Anyway, different idea.


IMG_20220720_214739_325.jpg

Mount a sheet on the bottom of a 2x4, I'll most likely epoxy them together. Drill 3 holes, one center two on the sides next to the mounting brackets. The hole in the middle, insert a rope tied in an eight so it can't get pulled through. This will be tied to the carrying handle. The two holes on the side will have the rope enter upwards with the knot below, so they can be tied to the mount. I think this will be secure enough.

IMG_20220720_214752_429.jpg

This way the transom won't drag in open water pulling itself down even if the boat is imbalanced. Or, so I'll hope. The only difference between this way and my previous plan is that there is no side wall. I guess if I had a press I could bend a shape which would fit but by hand I am not even going to try.

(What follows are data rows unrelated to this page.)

-- ==== Sys2Proof/Machine/PixelCoder.lean ====
section
/-! DEFINITION. The pixel coder's functions: the cache hash, the encoder's opcode selector and the decoder's colour
arithmetic (44_pixel_encoder.md R243 to R249, 45_pixel_decoder.md R272 to R276). -/

namespace Sys2Proof.Machine

/-- `HASH` (44_pixel_encoder.md R244). -/
def pixelHash (px : Pixel) : BitVec 6 :=
  BitVec.ofNat 6 (px.r.toNat * 3 + px.g.toNat * 5 + px.b.toNat * 7 + px.a.toNat * 11)

/-- The cache slot a hash or an INDEX operand names. -/
def cacheSlot (cache : Vector Pixel 64) (slot : BitVec 6) : Pixel := cache[slot.toNat]'slot.isLt

/-- `CACHE[HASH(px)] <- px` (44_pixel_encoder.md R246, 45_pixel_decoder.md R278). -/
def cacheStore (cache : Vector Pixel 64) (px : Pixel) : Vector Pixel 64 :=
  cache.set (pixelHash px).toNat px (pixelHash px).isLt

/-- A colour delta, the wrapped 8-bit difference read as a signed byte (44_pixel_encoder.md R247). -/
def colourDelta (now before : Byte) : Int := s8 ((now.toNat : Int) - before.toNat)

/-- Whether DIFF applies to these deltas (44_pixel_encoder.md R247). -/
def diffApplies (dr dg db : Int) : Bool := inRange dr (-2) 1 && inRange dg (-2) 1 && inRange db (-2) 1

/-- Whether LUMA applies to this green delta and these cross deltas (44_pixel_encoder.md R248). -/
def lumaApplies (dg drg dbg : Int) : Bool := inRange dg (-32) 31 && inRange drg (-8) 7 && inRange dbg (-8) 7

/-- The opcode of a pixel that misses the cache: the first applicable of DIFF, LUMA, RGB, RGBA
(44_pixel_encoder.md R247 to R249). -/
def selectLiteral (px prev : Pixel) : Instr :=
  let dr := colourDelta px.r prev.r
  let dg := colourDelta px.g prev.g
  let db := colourDelta px.b prev.b
  let drg := s8 (dr - dg)
  let dbg := s8 (db - dg)
  if px.a = prev.a then
    if diffApplies dr dg db then .diff dr dg db
    else if lumaApplies dg drg dbg then .luma dg drg dbg
    else .rgb px.r px.g px.b
  else .rgba px.r px.g px.b px.a

/-- The opcode of a pixel that is in no run (44_pixel_encoder.md R245, R255 a): INDEX on a cache hit, else by its
deltas. -/
def selectOpcode (px prev : Pixel) (cache : Vector Pixel 64) : Instr :=
  if cacheSlot cache (pixelHash px) = px then .index (pixelHash px) else selectLiteral px prev

/-- DIFF's colour (45_pixel_decoder.md R274). -/
def diffColour (prev : Pixel) (dr dg db : Int) : Pixel :=
  ⟨wrap8u (prev.r.toNat + dr), wrap8u (prev.g.toNat + dg), wrap8u (prev.b.toNat + db), prev.a⟩

/-- LUMA's colour (45_pixel_decoder.md R275). -/
def lumaColour (prev : Pixel) (dg drg dbg : Int) : Pixel :=
  ⟨wrap8u (prev.r.toNat + dg + drg), wrap8u (prev.g.toNat + dg), wrap8u (prev.b.toNat + dg + dbg), prev.a⟩

end Sys2Proof.Machine
end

IMG_20220720_214805_538.jpg

That bottom u piece is just slid on atm, I need to epoxy it and drill two holes through it and the transom so I can mount the sheet. I'll try to fold the sheet over once so there is no sharp edge possible and I have some more material there and drill two holes to match the transom holes so I can bolt them together with some wingnuts.

Also should really consider setup time, it's going up a lot already. Portability is nice but not if people have to wait an hour at the water side ( exaggeration and also, I'm sure I'll get better at it ;) ).

What do you guys think, is this a better idea? Do I even need to bother with the metal? I mean, that transom is acting both like a floating anchor if it hits the water, as well due to the angle it will pull itself under lifting the nose of the boat, so I *think* diverting the water around it would sure lower that drag..?


Will this all eventually come together and make my Mariner 4 'exciting' ( ed: go vroom ) for a 15y old autistic kid who understands I live on the fifth floor of an apartment building and have limited transport capability? That being said, I *have* to not be able to exceed 20km/h or I might get busted since you need a license for anything capable of doing that... but which water officer would assume a Mariner 4 would do that anyway?

Heck I'm not even sure I can't be fined for exceeding safety limits on the engine size...

I'll be happy if I get 15km/h top, it's not like we don't have a 6km speed limit on most waterways anyway.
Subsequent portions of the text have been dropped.